What things are there to do in Kingston during the winter?
Kingston loves winter. As the winter evenings grow darker, downtown Kingston lights up in response. Enjoy the ambiance as you window-shop. Take a ride in a horse-drawn carriage. Bring your skates and take a spin around the public rink at Springer Market Square.
Outside of downtown, there are plenty of other opportunities for you to get active in Kingston this winter! Go cross-country skiing, snowshoeing, ice fishing, or tobogganing. Or stay in and explore the many Kingstonlicious prix fixe dining options offered throughout the city.
In the winter, you can experience:
How do you get to Kingston?
Via Highway 401 westbound, take exit 623. Via Highway 401 eastbound, take exit 615. Scenic eastbound route: take Highway 33 along Lake Ontario into Kingston. From Cape Vincent, N.Y., take Horne’s ferry to Wolfe Island, then the Wolfe Island Ferry to Kingston.
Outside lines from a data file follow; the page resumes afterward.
-- ==== Sys2Proof/Machine/SupervisorCommands.lean ====
section
/-! DEFINITION. The takes of the supervisor commands. Each is refused NOT_SUPERVISOR from another port's slot (R174),
then makes its checks in the order of R150, its effects and its reply in the one event of the take. -/

namespace Sys2Proof.Machine

/-- OPEN_FOR at the take (R175, R176). -/
def openForTake (p : Port) (c : Vector Byte 16) (s : State) : State :=
  match portField c, openTerms true c with
  | some owner, some t =>
    if (s.port owner).state = .detached then s.refuse p .wrongState
    else
      match s.openingSlot owner t with
      | .error x => s.refuse p x
      | .ok k =>
        ((s.admitOpening k owner t).1.place owner .opened (.handle (s.handleAt k))).complete p .done 1
          (s.admitOpening k owner t).2
  | _, _ => s.refuse p .badField

/-- OPEN_FOR (R176). -/
def execOpenFor (s : State) : Result := .next (s.takeSupervisor 0x10 openForTake)

/-- REVOKE at the take (R178). -/
def revokeTake (p : Port) (c : Vector Byte 16) (s : State) : State :=
  let h := handleField c
  match s.fresh h with
  | none => s.refuse p .stale
  | some r => ((s.retire h.slot).place r.owner .revoked (.handle h)).complete p .done 0 []

/-- REVOKE (R178). -/
def execRevoke (s : State) : Result := .next (s.takeSupervisor 0x11 revokeTake)

/-- A record with COMMAND added (R14). -/
def suspendReservation (r : Reservation) : Reservation :=
  { r with
    state := .suspended
    causes := { r.causes with command := true }
    credit := if r.state = .active then 0 else r.credit }

/-- SUSPEND at the take (R14, R180). -/
def suspendTake (p : Port) (c : Vector Byte 16) (s : State) : State :=
  let h := handleField c
  match s.fresh h with
  | none => s.refuse p .stale
  | some r =>
    if r.state = .lapsed ∨ r.causes.command = true then s.refuse p .wrongState
    else
      let r1 := suspendReservation r
      ((((s.setLive h.slot r1).withdrawDrawing h r.cls).testYield).place r.owner .suspended (.handle h)).complete p .done 1
        [liveStateCode r1.state, causesByte r1.causes]

/-- SUSPEND (R180). -/
def execSuspend (s : State) : Result := .next (s.takeSupervisor 0x12 suspendTake)

/-- A record with COMMAND removed (R16). -/
def resumeReservation (r : Reservation) : Reservation :=
  { r with
    state := if r.causes.fence then r.state else .active
    causes := { r.causes with command := false } }

/-- RESUME at the take (R16, R181). -/
def resumeTake (p : Port) (c : Vector Byte 16) (s : State) : State :=
  let h := handleField c
  match s.fresh h with
  | none => s.refuse p .stale
  | some r =>
    if r.causes.command = false then s.refuse p .wrongState
    else
      let r1 := resumeReservation r
      ((s.setLive h.slot r1).placeIf r.owner (if r.causes.fence then none else some .resumed) (.handle h)).complete p .done 1
        [liveStateCode r1.state, causesByte r1.causes]

/-- RESUME (R181). -/
def execResume (s : State) : Result := .next (s.takeSupervisor 0x13 resumeTake)

/-- DEMOTE at the take (R89, R182). -/
def demoteTake (p : Port) (c : Vector Byte 16) (s : State) : State :=
  match portField c with
  | none => s.refuse p .badField
  | some q => ({ s with pointers := Vector.replicate 6 q }).complete p .done 0 []

/-- DEMOTE (R182). -/
def execDemote (s : State) : Result := .next (s.takeSupervisor 0x14 demoteTake)

/-- A record with FENCE removed (R17): ACTIVE with credit 0 where its cause set is then empty. -/
def clearFenceReservation (r : Reservation) : Reservation :=
  if r.causes.command then { r with causes := { r.causes with fence := false } }
  else { r with state := .active, credit := 0, causes := { r.causes with fence := false } }

/-- The clearing at one slot (R17): a record of the port that holds FENCE, with RESUMED where it becomes ACTIVE. -/
def State.clearFenceAt (s : State) (q : Port) (k : Slot) : State :=
  match s.liveAt k with
  | none => s
  | some r =>
    if r.owner = q ∧ r.causes.fence = true then
      (s.setLive k (clearFenceReservation r)).placeIf q (if r.causes.command then none else some .resumed)
        (.handle (s.handleAt k))
    else s

/-- The clearing of a fence (R17, R81, R135): the records in ascending slot order (R190), then REQn read. -/
def State.clearFence (s : State) (q : Port) : State :=
  let s1 := allSlots.foldl (fun s k => s.clearFenceAt q k) s
  if bankGet s1.req q then s1.makeEntry q else s1.setPortState q .idle

/-- CLEAR_FENCE at the take (R135, R183). -/
def clearFenceTake (p : Port) (c : Vector Byte 16) (s : State) : State :=
  match portField c with
  | none => s.refuse p .badField
  | some q =>
    if (s.port q).state ≠ .fenced then s.refuse p .wrongState
    else (s.clearFence q).complete p .done 1 [portStateCode ((s.clearFence q).port q).state]

/-- CLEAR_FENCE (R135). -/
def execClearFence (s : State) : Result := .next (s.takeSupervisor 0x15 clearFenceTake)

/-- The ruling on a SET_FRAME, against the new values alone (R38). -/
def State.frameRuling (s : State) (f : FrameConfig) : Option ReplyStatus :=
  if commitLimitOf f < s.committed then some .capacity
  else if preemptLimitOf f < s.preemptTotal then some .preemptLimit
  else none

/-- SET_FRAME at the take (R38, R184). -/
def setFrameTake (p : Port) (c : Vector Byte 16) (s : State) : State :=
  let f := frameFields c
  if frameInRange f = false then s.refuse p .badField
  else
    match s.frameRuling f with
    | some x => s.refuse p x
    | none => ({ s with pendingConfig := some f }).complete p .done 1 (twoBytes s.frameNumber.toNat)

/-- SET_FRAME (R184). -/
def execSetFrame (s : State) : Result := .next (s.takeSupervisor 0x16 setFrameTake)

/-- RESET_TABLE at the take (R185). -/
def resetTableTake (p : Port) (_c : Vector Byte 16) (s : State) : State := s.beginWalk p (.resetTable 0 false)

/-- RESET_TABLE (R185). -/
def execResetTable (s : State) : Result := .next (s.takeSupervisor 0x17 resetTableTake)

/-- Bit `n` of the binding mask and so on, from four flags (R199). -/
def maskByte (b : SelCode → Bool) : Byte :=
  (if b 0 then 0x01 else 0x00) ||| (if b 1 then 0x02 else 0x00) ||| (if b 2 then 0x04 else 0x00)
    ||| (if b 3 then 0x08 else 0x00)

/-- A handle's two bytes, or 0x0000 for none (R199). -/
def optionHandleBytes (h : Option Handle) : List Byte :=
  match h with
  | none => [0x00, 0x00]
  | some h => handleBytes h

/-- The QUERY_PORT layout from 0x12, 17 bytes (R187, R199). -/
def State.portBytes (s : State) (q : Port) : List Byte :=
  let e := bankGet s.waiting q
  let h := e.bind (·.handle)
  [portStateCode (s.port q).state, lowByte (s.port q).fenceCount, lastYieldCode (s.port q).lastYield,
    lowByte (s.owned q), maskByte fun c => (s.binding q c).isSome]
    ++ optionHandleBytes (s.binding q 0) ++ optionHandleBytes (s.binding q 1) ++ optionHandleBytes (s.binding q 2)
    ++ optionHandleBytes (s.binding q 3)
    ++ [(if e.isSome then 0x01 else 0x00) ||| (if h.isSome then 0x02 else 0x00)] ++ optionHandleBytes h
    ++ [rankCode (s.portRank q)]

/-- QUERY_PORT at the take (R187). -/
def queryPortTake (p : Port) (c : Vector Byte 16) (s : State) : State :=
  match portField c with
  | none => s.refuse p .badField
  | some q => s.complete p .done 1 (s.portBytes q)

/-- QUERY_PORT (R187). -/
def execQueryPort (s : State) : Result := .next (s.takeSupervisor 0x18 queryPortTake)

end Sys2Proof.Machine
end

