/-- RENEW, by the state of the record, its lease length and its owner's fence; STALE and NOT_OWNER before it. -/
def Obligations.RenewReloadsTheLease : Prop :=
  ∀ (s : State) (p : Port) (rest : List Port) (c : Vector Byte 16), s.takeDue p rest c 0x03 →
    (s.fresh (handleField c) = none →
      exec .takeRenew s = .next (State.refuse { s with cmdQueue := rest } p .stale)) ∧
    ∀ r, s.fresh (handleField c) = some r →
      (r.owner ≠ p → p ≠ s.supervisor →
        exec .takeRenew s = .next (State.refuse { s with cmdQueue := rest } p .notOwner)) ∧
      (r.owner = p ∨ p = s.supervisor → ∀ r' : Reservation,
        (r.leaseLength = 0 → r' = r) →
        (r.leaseLength ≠ 0 → r.state ≠ .lapsed → r' = { r with leaseRemaining := r.leaseLength }) →
        (r.leaseLength ≠ 0 → r.state = .lapsed → (s.port r.owner).state ≠ .fenced →
          r' = { r with state := .active, leaseRemaining := r.leaseLength }) →
        (r.leaseLength ≠ 0 → r.state = .lapsed → (s.port r.owner).state = .fenced →
          r' = { r with
            state := .suspended, causes := { r.causes with fence := true }, leaseRemaining := r.leaseLength }) →
        exec .takeRenew s = .next
          (State.complete
            { s with
              cmdQueue := rest
              table := bankSet s.table (handleField c).slot ((s.record (handleField c).slot).holding r') }
            p .done 1 [liveStateCode r'.state, BitVec.ofNat 8 r'.leaseRemaining]))

/-- CLOSE by the owner and REVOKE by the supervisor retire the record in any live state; REVOKE places REVOKED. The handle a
command names is read from bits 4 to 0 and 15 to 5 of the bytes at 0x0C and 0x0D. -/
def Obligations.CloseAndRevokeRetireTheRecord : Prop :=
  (∀ c : Vector Byte 16, (handleField c).slot.val = (byteAt c 0x0C).toNat % 32 ∧
    (handleField c).generation.val = (byteAt c 0x0C).toNat / 32 + 8 * (byteAt c 0x0D).toNat) ∧
  ∀ (s : State) (p : Port) (rest : List Port) (c : Vector Byte 16),
    (s.takeDue p rest c 0x04 →
      (s.fresh (handleField c) = none →
        exec .takeClose s = .next (State.refuse { s with cmdQueue := rest } p .stale)) ∧
      ∀ r, s.fresh (handleField c) = some r →
        (r.owner ≠ p → exec .takeClose s = .next (State.refuse { s with cmdQueue := rest } p .notOwner)) ∧
        (r.owner = p → exec .takeClose s = .next
          (State.complete (State.retire { s with cmdQueue := rest } (handleField c).slot) p .done 0 []))) ∧
    (s.takeDue s.supervisor rest c 0x11 →
      (s.fresh (handleField c) = none →
        exec .takeRevoke s = .next (State.refuse { s with cmdQueue := rest } s.supervisor .stale)) ∧
      ∀ r, s.fresh (handleField c) = some r → exec .takeRevoke s = .next
        (State.complete
          (State.place (State.retire { s with cmdQueue := rest } (handleField c).slot) r.owner .revoked
            (.handle (handleField c))) s.supervisor .done 0 []))

/-- BIND: the code's binding becomes the handle of the issuer's own live reservation. -/
def Obligations.BindNamesTheIssuersOwnReservation : Prop :=
  ∀ (s : State) (p : Port) (rest : List Port) (c : Vector Byte 16), s.takeDue p rest c 0x05 →
    (4 ≤ field8 c 0x0B → exec .takeBind s = .next (State.refuse { s with cmdQueue := rest } p .badField)) ∧
    ∀ code : SelCode, field8 c 0x0B = code.val →
      (s.fresh (handleField c) = none →
        exec .takeBind s = .next (State.refuse { s with cmdQueue := rest } p .stale)) ∧
      ∀ r, s.fresh (handleField c) = some r →
        (r.owner ≠ p → exec .takeBind s = .next (State.refuse { s with cmdQueue := rest } p .notOwner)) ∧
        (r.owner = p → exec .takeBind s = .next
          (State.complete
            { s with
              cmdQueue := rest
              bindings := bankSet s.bindings p (bankSet (bankGet s.bindings p) code (some (handleField c))) }
            p .done 0 []))

/-- UNBIND: a code above 3 is BAD_FIELD; else the code becomes unbound, and DONE answers with the handle it held, if it
was bound. Every other binding and the table stay as they are. -/
def Obligations.UnbindFreesOneCode : Prop :=
  ∀ (s : State) (p : Port) (rest : List Port) (c : Vector Byte 16), s.takeDue p rest c 0x06 →
    (4 ≤ field8 c 0x0B → exec .takeUnbind s = .next (State.refuse { s with cmdQueue := rest } p .badField)) ∧
    ∀ code : SelCode, field8 c 0x0B = code.val →
      (s.binding p code = none → exec .takeUnbind s = .next
        (State.complete
          { s with
            cmdQueue := rest
            bindings := bankSet s.bindings p (bankSet (bankGet s.bindings p) code none) } p .done 0 [])) ∧
      ∀ h, s.binding p code = some h → exec .takeUnbind s = .next
        (State.complete
          { s with
            cmdQueue := rest
            bindings := bankSet s.bindings p (bankSet (bankGet s.bindings p) code none) } p .done 1 (handleBytes h))
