-- ==== Sys2Proof/Laws/State.lean ====
section
/-! SUPPORT. What each update of one record leaves in each field, and how the banks answer after an update. The names
are `<update>_<field>`. -/

namespace Sys2Proof

/-- An item just written reads back. -/
@[simp] theorem bankGet_bankSet_self {α : Type} {n : Nat} (v : Vector α n) (i : Fin n) (x : α) :
    bankGet (bankSet v i x) i = x := by
  simp [bankGet, bankSet, Vector.get_eq_getElem]

/-- The other items keep their values. -/
theorem bankGet_bankSet_ne {α : Type} {n : Nat} (v : Vector α n) {i j : Fin n} (h : j ≠ i) (x : α) :
    bankGet (bankSet v i x) j = bankGet v j := by
  have h' : i.val ≠ j.val := fun e => h (Fin.ext e.symm)
  simp [bankGet, bankSet, Vector.get_eq_getElem, h']

/-- An item after a write of one item. -/
theorem bankGet_bankSet {α : Type} {n : Nat} (v : Vector α n) (i j : Fin n) (x : α) :
    bankGet (bankSet v i x) j = if j = i then x else bankGet v j := by
  by_cases h : j = i
  · subst h; simp
  · simp [h, bankGet_bankSet_ne v h]

/-- An item of a changed bank. -/
@[simp] theorem bankGet_bankMap {α β : Type} {n : Nat} (f : Fin n → α → β) (v : Vector α n) (i : Fin n) :
    bankGet (bankMap f v) i = f i (bankGet v i) := by
  simp [bankGet, bankMap, Vector.get_eq_getElem]

/-- An item of a bank of equal items. -/
@[simp] theorem bankGet_replicate {α : Type} {n : Nat} (x : α) (i : Fin n) :
    bankGet (Vector.replicate n x) i = x := by
  simp [bankGet, Vector.get_eq_getElem]

/-- Two banks with the same items are equal. -/
theorem bank_ext {α : Type} {n : Nat} {v w : Vector α n} (h : ∀ i, bankGet v i = bankGet w i) : v = w := by
  ext i hi
  simpa [bankGet, Vector.get_eq_getElem] using h ⟨i, hi⟩

/-- Writing the value an item holds changes nothing. -/
@[simp] theorem bankSet_bankGet {α : Type} {n : Nat} (v : Vector α n) (i : Fin n) : bankSet v i (bankGet v i) = v := by
  apply bank_ext
  intro j
  by_cases h : j = i
  · subst h; simp
  · simp [bankGet_bankSet_ne v h]

/-- The second of two writes of one item stands. -/
@[simp] theorem bankSet_bankSet {α : Type} {n : Nat} (v : Vector α n) (i : Fin n) (x y : α) :
    bankSet (bankSet v i x) i y = bankSet v i y := by
  apply bank_ext
  intro j
  by_cases h : j = i
  · subst h; simp
  · simp [bankGet_bankSet_ne _ h]

end Sys2Proof

namespace Sys2Proof.Machine

/-! ## setPort -/

@[simp] theorem State.setPort_rstLow (s : State) (p : Port) (r : PortRecord) : (s.setPort p r).rstLow = s.rstLow := rfl
@[simp] theorem State.setPort_pres (s : State) (p : Port) (r : PortRecord) : (s.setPort p r).pres = s.pres := rfl
@[simp] theorem State.setPort_req (s : State) (p : Port) (r : PortRecord) : (s.setPort p r).req = s.req := rfl
@[simp] theorem State.setPort_sel (s : State) (p : Port) (r : PortRecord) : (s.setPort p r).sel = s.sel := rfl
@[simp] theorem State.setPort_driven (s : State) (p : Port) (r : PortRecord) : (s.setPort p r).driven = s.driven := rfl
@[simp] theorem State.setPort_supervisor (s : State) (p : Port) (r : PortRecord) : (s.setPort p r).supervisor = s.supervisor := rfl
@[simp] theorem State.setPort_windowBase (s : State) (p : Port) (r : PortRecord) : (s.setPort p r).windowBase = s.windowBase := rfl
@[simp] theorem State.setPort_ports (s : State) (p : Port) (r : PortRecord) : (s.setPort p r).ports = bankSet s.ports p r := rfl
@[simp] theorem State.setPort_table (s : State) (p : Port) (r : PortRecord) : (s.setPort p r).table = s.table := rfl
@[simp] theorem State.setPort_bindings (s : State) (p : Port) (r : PortRecord) : (s.setPort p r).bindings = s.bindings := rfl
@[simp] theorem State.setPort_committed (s : State) (p : Port) (r : PortRecord) : (s.setPort p r).committed = s.committed := rfl
@[simp] theorem State.setPort_preemptTotal (s : State) (p : Port) (r : PortRecord) : (s.setPort p r).preemptTotal = s.preemptTotal := rfl
@[simp] theorem State.setPort_pendingConfig (s : State) (p : Port) (r : PortRecord) : (s.setPort p r).pendingConfig = s.pendingConfig := rfl
@[simp] theorem State.setPort_config (s : State) (p : Port) (r : PortRecord) : (s.setPort p r).config = s.config := rfl
@[simp] theorem State.setPort_tickCount (s : State) (p : Port) (r : PortRecord) : (s.setPort p r).tickCount = s.tickCount := rfl
@[simp] theorem State.setPort_frameNumber (s : State) (p : Port) (r : PortRecord) : (s.setPort p r).frameNumber = s.frameNumber := rfl
@[simp] theorem State.setPort_sweep (s : State) (p : Port) (r : PortRecord) : (s.setPort p r).sweep = s.sweep := rfl
@[simp] theorem State.setPort_snapshots (s : State) (p : Port) (r : PortRecord) : (s.setPort p r).snapshots = s.snapshots := rfl
@[simp] theorem State.setPort_waiting (s : State) (p : Port) (r : PortRecord) : (s.setPort p r).waiting = s.waiting := rfl
@[simp] theorem State.setPort_pointers (s : State) (p : Port) (r : PortRecord) : (s.setPort p r).pointers = s.pointers := rfl
@[simp] theorem State.setPort_tenure (s : State) (p : Port) (r : PortRecord) : (s.setPort p r).tenure = s.tenure := rfl
@[simp] theorem State.setPort_pendingOrder (s : State) (p : Port) (r : PortRecord) : (s.setPort p r).pendingOrder = s.pendingOrder := rfl
@[simp] theorem State.setPort_slots (s : State) (p : Port) (r : PortRecord) : (s.setPort p r).slots = s.slots := rfl
@[simp] theorem State.setPort_cmdQueue (s : State) (p : Port) (r : PortRecord) : (s.setPort p r).cmdQueue = s.cmdQueue := rfl
@[simp] theorem State.setPort_walk (s : State) (p : Port) (r : PortRecord) : (s.setPort p r).walk = s.walk := rfl
@[simp] theorem State.setPort_late (s : State) (p : Port) (r : PortRecord) : (s.setPort p r).late = s.late := rfl
@[simp] theorem State.setPort_notices (s : State) (p : Port) (r : PortRecord) : (s.setPort p r).notices = s.notices := rfl
@[simp] theorem State.setPort_latches (s : State) (p : Port) (r : PortRecord) : (s.setPort p r).latches = s.latches := rfl
@[simp] theorem State.setPort_pending (s : State) (p : Port) (r : PortRecord) : (s.setPort p r).pending = s.pending := rfl

/-! ## setPortState -/

@[simp] theorem State.setPortState_rstLow (s : State) (p : Port) (x : PortState) : (s.setPortState p x).rstLow = s.rstLow := rfl
@[simp] theorem State.setPortState_pres (s : State) (p : Port) (x : PortState) : (s.setPortState p x).pres = s.pres := rfl
@[simp] theorem State.setPortState_req (s : State) (p : Port) (x : PortState) : (s.setPortState p x).req = s.req := rfl
@[simp] theorem State.setPortState_sel (s : State) (p : Port) (x : PortState) : (s.setPortState p x).sel = s.sel := rfl
@[simp] theorem State.setPortState_driven (s : State) (p : Port) (x : PortState) : (s.setPortState p x).driven = s.driven := rfl
@[simp] theorem State.setPortState_supervisor (s : State) (p : Port) (x : PortState) : (s.setPortState p x).supervisor = s.supervisor := rfl
@[simp] theorem State.setPortState_windowBase (s : State) (p : Port) (x : PortState) : (s.setPortState p x).windowBase = s.windowBase := rfl
@[simp] theorem State.setPortState_ports (s : State) (p : Port) (x : PortState) : (s.setPortState p x).ports = bankSet s.ports p { s.port p with state := x } := rfl
@[simp] theorem State.setPortState_table (s : State) (p : Port) (x : PortState) : (s.setPortState p x).table = s.table := rfl
@[simp] theorem State.setPortState_bindings (s : State) (p : Port) (x : PortState) : (s.setPortState p x).bindings = s.bindings := rfl
@[simp] theorem State.setPortState_committed (s : State) (p : Port) (x : PortState) : (s.setPortState p x).committed = s.committed := rfl
@[simp] theorem State.setPortState_preemptTotal (s : State) (p : Port) (x : PortState) : (s.setPortState p x).preemptTotal = s.preemptTotal := rfl
@[simp] theorem State.setPortState_pendingConfig (s : State) (p : Port) (x : PortState) : (s.setPortState p x).pendingConfig = s.pendingConfig := rfl
@[simp] theorem State.setPortState_config (s : State) (p : Port) (x : PortState) : (s.setPortState p x).config = s.config := rfl
@[simp] theorem State.setPortState_tickCount (s : State) (p : Port) (x : PortState) : (s.setPortState p x).tickCount = s.tickCount := rfl
@[simp] theorem State.setPortState_frameNumber (s : State) (p : Port) (x : PortState) : (s.setPortState p x).frameNumber = s.frameNumber := rfl
@[simp] theorem State.setPortState_sweep (s : State) (p : Port) (x : PortState) : (s.setPortState p x).sweep = s.sweep := rfl
@[simp] theorem State.setPortState_snapshots (s : State) (p : Port) (x : PortState) : (s.setPortState p x).snapshots = s.snapshots := rfl
@[simp] theorem State.setPortState_waiting (s : State) (p : Port) (x : PortState) : (s.setPortState p x).waiting = s.waiting := rfl
@[simp] theorem State.setPortState_pointers (s : State) (p : Port) (x : PortState) : (s.setPortState p x).pointers = s.pointers := rfl
@[simp] theorem State.setPortState_tenure (s : State) (p : Port) (x : PortState) : (s.setPortState p x).tenure = s.tenure := rfl
@[simp] theorem State.setPortState_pendingOrder (s : State) (p : Port) (x : PortState) : (s.setPortState p x).pendingOrder = s.pendingOrder := rfl
@[simp] theorem State.setPortState_slots (s : State) (p : Port) (x : PortState) : (s.setPortState p x).slots = s.slots := rfl
@[simp] theorem State.setPortState_cmdQueue (s : State) (p : Port) (x : PortState) : (s.setPortState p x).cmdQueue = s.cmdQueue := rfl
@[simp] theorem State.setPortState_walk (s : State) (p : Port) (x : PortState) : (s.setPortState p x).walk = s.walk := rfl
@[simp] theorem State.setPortState_late (s : State) (p : Port) (x : PortState) : (s.setPortState p x).late = s.late := rfl
@[simp] theorem State.setPortState_notices (s : State) (p : Port) (x : PortState) : (s.setPortState p x).notices = s.notices := rfl
@[simp] theorem State.setPortState_latches (s : State) (p : Port) (x : PortState) : (s.setPortState p x).latches = s.latches := rfl
@[simp] theorem State.setPortState_pending (s : State) (p : Port) (x : PortState) : (s.setPortState p x).pending = s.pending := rfl
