@[simp] theorem State.requestFalls_pending (s : State) (p : Port) : (s.requestFalls p).pending = s.pending := by
  obtain ⟨a, b, c, d, h⟩ := s.requestFalls_frame p; rw [h]

@[simp] theorem State.readyEvent_pending (s : State) (d : Byte) : (s.readyEvent d).pending = s.pending := by
  obtain ⟨a, b, c, e, f, g, h, i, j, k, l, eq⟩ := s.readyEvent_frame d; rw [eq]

@[simp] theorem State.readyOf_pending (s : State) (is : WindowAccess → Bool) (d : Byte) :
    (s.readyOf is d).pending = s.pending := by
  unfold State.readyOf
  split
  · split <;> simp
  · simp

@[simp] theorem State.sweepStep_pending (s : State) : s.sweepStep.pending = s.pending := by
  obtain ⟨a, b, c, d, e, f, g, h, i, eq⟩ := s.sweepStep_frame; rw [eq]

@[simp] theorem State.walkStep_pending (s : State) : s.walkStep.pending = s.pending := by
  obtain ⟨a, b, c, d, e, f, g, h, i, j, eq⟩ := s.walkStep_frame; rw [eq]

@[simp] theorem State.overdueWalk_pending (s : State) (n fuel : Nat) : (s.overdueWalk n fuel).pending = s.pending := by
  induction fuel generalizing s with
  | zero => rfl
  | succ k ih =>
    unfold State.overdueWalk
    split
    · rw [ih]; simp
    · rfl

@[simp] theorem State.expireGrace_pending (s : State) (p : Port) : (s.expireGrace p).pending = s.pending := by
  unfold State.expireGrace State.forceWithdrawal State.fencePort State.endTenure
  split <;> simp

@[simp] theorem State.expireDrain_pending (s : State) (p : Port) : (s.expireDrain p).pending = s.pending := by
  simp [State.expireDrain, State.endTenure]

@[simp] theorem State.idleTick_pending (s : State) : s.idleTick.pending = s.pending := by
  unfold State.idleTick
  split
  · rfl
  · split <;> simp

@[simp] theorem State.tenureTick_pending (s : State) : s.tenureTick.pending = s.pending := by
  unfold State.tenureTick
  split
  · simp
  · simp
  · rfl
  · split <;> simp

@[simp] theorem State.frameTick_pending (s : State) : s.frameTick.pending = s.pending := by
  unfold State.frameTick
  split <;> rfl

@[simp] theorem State.detachTenure_pending (s : State) (p : Port) : (s.detachTenure p).pending = s.pending := by
  unfold State.detachTenure
  split
  · rfl
  · split <;> rfl

@[simp] theorem State.retireOwned_pending (s : State) (p : Port) : (s.retireOwned p).pending = s.pending := by
  obtain ⟨a, b, c, d, e, f, g, h⟩ := s.retireOwned_frame p; rw [h]

@[simp] theorem State.detachCommands_pending (s : State) (p : Port) : (s.detachCommands p).pending = s.pending := rfl

@[simp] theorem State.unbindAll_pending (s : State) (p : Port) : (s.unbindAll p).pending = s.pending := rfl

@[simp] theorem State.detachNotices_pending (s : State) (p : Port) : (s.detachNotices p).pending = s.pending := by
  simp only [State.detachNotices]
  split <;> simp

@[simp] theorem State.detachPort_pending (s : State) (p : Port) : (s.detachPort p).pending = s.pending := by
  simp [State.detachPort]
VIA Rail offers service to Kingston from Montreal, Ottawa, and Toronto. Visit viarail.ca or call 1.888.VIA-RAIL. VIA Rail’s Bike Train offers bike racks on board select passenger rail trains. Visit biketrain.ca.
Coach Canada/Trentway-Wager Bus Lines (coachcanada.com) and Megabus (ca.megabus.com) offer service to Kingston. Please check with operators to confirm service and schedules.
Kingston has both city-operated and privately owned marinas. Confederation Basin Marina (City of Kingston): 613-546-4291 ext. 1823 (seasonal) Portsmouth Olympic Harbour (City of Kingston): 613-546-4291 ext. 1827 Collins Bay Marina (West end): 613-389-4455 Treasure Island Marina (East end): 613-548-1239
Getting around Kingston is easy. While many attractions are within walking distance of the downtown core, you have other transit options as well. Kingston also has accessible transportation options, as well as accessible tours and attractions.